Второй надзиратель, Уитакер, был католиком. Он любил подбрасывать на мой обеденный поднос написанные от руки цитаты из Библии, осуждавшие гомосексуализм.
– Отец Уолтер в воскресенье читал молитву за Ханну. Он сказал, что с радостью навестит тебя в больнице.
– Нет ничего такого, что я хотел бы услышать из уст священника, – пробормотал Смайт. – Что это за Бог, который творит подобное с ребенком?
Руки Шэя проскользнули через окошко в душевой камере, на них надели наручники, и дверь открылась.
– Начальник говорил, что примет меня?
– Угу, – пробубнил Смайт, ведя Шэя в камеру. – Он приглашает тебя на крутое чаепитие!
– Мне просто надо поговорить с ним пять минут…
– Не у тебя одного проблемы, – огрызнулся Смайт. – Заполни запрос.
– Не могу, – ответил Шэй.
Я откашлялся:
– Офицер, можно мне тоже бланк запроса, пожалуйста?
Он запер камеру Шэя, вынул бланк из кармана и просунул его в окошко моей камеры.
Когда надзиратели выходили с галереи, послышалось тонкое невнятное чириканье.
– Шэй? – спросил я. – Почему ты не хочешь сделать запрос?
– Не могу найти правильные слова.
– Уверен, начальнику наплевать на грамматику.

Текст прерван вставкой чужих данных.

-- ==== Sys2Proof/Machine/ParamSet.lean ====
section
/-! DEFINITION. PSET, one meaning for each parameter register and one for the umbrella row (spec 48_host_commands.md
R304; registers 10_state.md R40). The value is not range-checked here: a value out of range is refused where it is
read (R326). -/

namespace Sys2Proof.Machine

/-- PSET of `P0` (R304). -/
def execPsetNoiseMix (x : F32) (s : State) : Host.Outcome State Fault Refusal :=
  .next { s with p := { s.p with noiseMix := writtenParam x } }

/-- PSET of `P1` (R304). -/
def execPsetEnvAttack (x : F32) (s : State) : Host.Outcome State Fault Refusal :=
  .next { s with p := { s.p with envAttack := writtenParam x } }

/-- PSET of `P2` (R304). -/
def execPsetEnvDecay (x : F32) (s : State) : Host.Outcome State Fault Refusal :=
  .next { s with p := { s.p with envDecay := writtenParam x } }

/-- PSET of `P3` (R304). -/
def execPsetEnvSustain (x : F32) (s : State) : Host.Outcome State Fault Refusal :=
  .next { s with p := { s.p with envSustain := writtenParam x } }

/-- PSET of `P4` (R304). -/
def execPsetEnvRelease (x : F32) (s : State) : Host.Outcome State Fault Refusal :=
  .next { s with p := { s.p with envRelease := writtenParam x } }

/-- PSET of `P5` (R304). -/
def execPsetOscMix (x : F32) (s : State) : Host.Outcome State Fault Refusal :=
  .next { s with p := { s.p with oscMix := writtenParam x } }

/-- PSET of `P6` (R304). -/
def execPsetDetune (x : F32) (s : State) : Host.Outcome State Fault Refusal :=
  .next { s with p := { s.p with detune := writtenParam x } }

/-- PSET of `P7` (R304). -/
def execPsetTune (x : F32) (s : State) : Host.Outcome State Fault Refusal :=
  .next { s with p := { s.p with tune := writtenParam x } }

/-- PSET of `P8` (R304). -/
def execPsetNumVoices (x : BitVec 8) (s : State) : Host.Outcome State Fault Refusal :=
  .next { s with p := { s.p with numVoices := writtenParam x } }

/-- PSET of `P9` (R304). -/
def execPsetVolumeTrim (x : F32) (s : State) : Host.Outcome State Fault Refusal :=
  .next { s with p := { s.p with volumeTrim := writtenParam x } }

/-- PSET of `P10` (R304). -/
def execPsetOutputLevel (x : F32) (s : State) : Host.Outcome State Fault Refusal :=
  .next { s with p := { s.p with outputLevel := writtenParam x } }

/-- PSET of `P11` (R304). -/
def execPsetVelocitySensitivity (x : F32) (s : State) : Host.Outcome State Fault Refusal :=
  .next { s with p := { s.p with velocitySensitivity := writtenParam x } }

/-- PSET of `P12` (R304). -/
def execPsetIgnoreVelocity (x : Bool) (s : State) : Host.Outcome State Fault Refusal :=
  .next { s with p := { s.p with ignoreVelocity := writtenParam x } }

/-- PSET of `P13` (R304). -/
def execPsetLfoInc (x : F32) (s : State) : Host.Outcome State Fault Refusal :=
  .next { s with p := { s.p with lfoInc := writtenParam x } }

/-- PSET of `P14` (R304). -/
def execPsetVibrato (x : F32) (s : State) : Host.Outcome State Fault Refusal :=
  .next { s with p := { s.p with vibrato := writtenParam x } }

/-- PSET of `P15` (R304). -/
def execPsetPwmDepth (x : F32) (s : State) : Host.Outcome State Fault Refusal :=
  .next { s with p := { s.p with pwmDepth := writtenParam x } }

/-- PSET of `P16` (R304). -/
def execPsetGlideMode (x : BitVec 8) (s : State) : Host.Outcome State Fault Refusal :=
  .next { s with p := { s.p with glideMode := writtenParam x } }

/-- PSET of `P17` (R304). -/
def execPsetGlideRate (x : F32) (s : State) : Host.Outcome State Fault Refusal :=
  .next { s with p := { s.p with glideRate := writtenParam x } }

/-- PSET of `P18` (R304). -/
def execPsetGlideBend (x : F32) (s : State) : Host.Outcome State Fault Refusal :=
  .next { s with p := { s.p with glideBend := writtenParam x } }

/-- PSET of `P19` (R304). -/
def execPsetFilterKeyTracking (x : F32) (s : State) : Host.Outcome State Fault Refusal :=
  .next { s with p := { s.p with filterKeyTracking := writtenParam x } }

/-- PSET of `P20` (R304). -/
def execPsetFilterQ (x : F32) (s : State) : Host.Outcome State Fault Refusal :=
  .next { s with p := { s.p with filterQ := writtenParam x } }

/-- PSET of `P21` (R304). -/
def execPsetFilterLFODepth (x : F32) (s : State) : Host.Outcome State Fault Refusal :=
  .next { s with p := { s.p with filterLFODepth := writtenParam x } }

/-- PSET of `P22` (R304). -/
def execPsetFilterAttack (x : F32) (s : State) : Host.Outcome State Fault Refusal :=
  .next { s with p := { s.p with filterAttack := writtenParam x } }

/-- PSET of `P23` (R304). -/
def execPsetFilterDecay (x : F32) (s : State) : Host.Outcome State Fault Refusal :=
  .next { s with p := { s.p with filterDecay := writtenParam x } }

/-- PSET of `P24` (R304). -/
def execPsetFilterSustain (x : F32) (s : State) : Host.Outcome State Fault Refusal :=
  .next { s with p := { s.p with filterSustain := writtenParam x } }

/-- PSET of `P25` (R304). -/
def execPsetFilterRelease (x : F32) (s : State) : Host.Outcome State Fault Refusal :=
  .next { s with p := { s.p with filterRelease := writtenParam x } }

/-- PSET of `P26` (R304). -/
def execPsetFilterEnvDepth (x : F32) (s : State) : Host.Outcome State Fault Refusal :=
  .next { s with p := { s.p with filterEnvDepth := writtenParam x } }

/-- The parameter file after a PSET by index (R304): the value is the data word, its low byte or its low bit, by the
register's type; an index above 26 changes nothing (R87). -/
def psetByIndex (p : Params) (idx : BitVec 8) (wdata : Word) : Params :=
  match idx.toNat with
  | 0 => { p with noiseMix := writtenParam (F32.mk wdata) }
  | 1 => { p with envAttack := writtenParam (F32.mk wdata) }
  | 2 => { p with envDecay := writtenParam (F32.mk wdata) }
  | 3 => { p with envSustain := writtenParam (F32.mk wdata) }
  | 4 => { p with envRelease := writtenParam (F32.mk wdata) }
  | 5 => { p with oscMix := writtenParam (F32.mk wdata) }
  | 6 => { p with detune := writtenParam (F32.mk wdata) }
  | 7 => { p with tune := writtenParam (F32.mk wdata) }
  | 8 => { p with numVoices := writtenParam (wdata.setWidth 8) }
  | 9 => { p with volumeTrim := writtenParam (F32.mk wdata) }
  | 10 => { p with outputLevel := writtenParam (F32.mk wdata) }
  | 11 => { p with velocitySensitivity := writtenParam (F32.mk wdata) }
  | 12 => { p with ignoreVelocity := writtenParam (wdata.getLsbD 0) }
  | 13 => { p with lfoInc := writtenParam (F32.mk wdata) }
  | 14 => { p with vibrato := writtenParam (F32.mk wdata) }
  | 15 => { p with pwmDepth := writtenParam (F32.mk wdata) }
  | 16 => { p with glideMode := writtenParam (wdata.setWidth 8) }
  | 17 => { p with glideRate := writtenParam (F32.mk wdata) }
  | 18 => { p with glideBend := writtenParam (F32.mk wdata) }
  | 19 => { p with filterKeyTracking := writtenParam (F32.mk wdata) }
  | 20 => { p with filterQ := writtenParam (F32.mk wdata) }
  | 21 => { p with filterLFODepth := writtenParam (F32.mk wdata) }
  | 22 => { p with filterAttack := writtenParam (F32.mk wdata) }
  | 23 => { p with filterDecay := writtenParam (F32.mk wdata) }
  | 24 => { p with filterSustain := writtenParam (F32.mk wdata) }
  | 25 => { p with filterRelease := writtenParam (F32.mk wdata) }
  | 26 => { p with filterEnvDepth := writtenParam (F32.mk wdata) }
  | _ => p

/-- PSET (R304). -/
def execPset (idx : BitVec 8) (wdata : Word) (s : State) : Host.Outcome State Fault Refusal :=
  .next { s with p := psetByIndex s.p idx wdata }

end Sys2Proof.Machine
end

– Нет, когда я пробую писать, то путаю буквы.
– Так скажи мне, и я напишу за тебя.
Наступила пауза.
– Ты сделаешь это для меня?
– Вы оба, завязывайте с мыльной оперой! – вмешался Крэш. – Меня от вас тошнит.
– Скажи начальнику, – начал диктовать Шэй, – что я хочу пожертвовать свое сердце, после того как он меня прикончит. Я хочу отдать его девочке, которой оно нужно больше, чем мне.
Я приложил бланк к стене и написал все это карандашом, поставив подпись Шэя. Привязав запрос к своей удочке, я забросил листок в узкую щель под дверью его камеры.
– Отдай это надзирателю, который будет делать обход завтра утром.
– Эй, Борн, – вмешался Крэш, – не представляю, что бы я с тобой сделал. С одной стороны, ты подонок, убивший ребенка. За то, что ты сотворил с этой девчушкой, я бы пожелал тебе стать грибковой паршой, покрывающей Джои. Но с другой стороны, ты завалил копа, и я благодарен тебе за то, что на свете стало одной свиньей меньше. И что я, по-твоему, должен испытывать? Ненавидеть тебя или уважать?
– Ни то ни другое, – сказал Шэй. – То и другое.
– Знаешь, что я думаю? Убийство ребенка перевешивает все добро, что ты мог совершить.
Крэш встал перед дверью своей камеры и принялся молотить по оргстеклу металлической кофейной кружкой:
– Вышвырните его! Вон! Вон!
Джои, привыкший довольствоваться положением пешки, первым подхватил эти выкрики. Вскоре к ним присоединились Тексас и Поджи, поскольку они всегда слушались Крэша.
– Вышвырните его!
– Вышвырните его!
Из громкоговорителя зазвучал голос Уитакера:
– У тебя проблемы, Витале?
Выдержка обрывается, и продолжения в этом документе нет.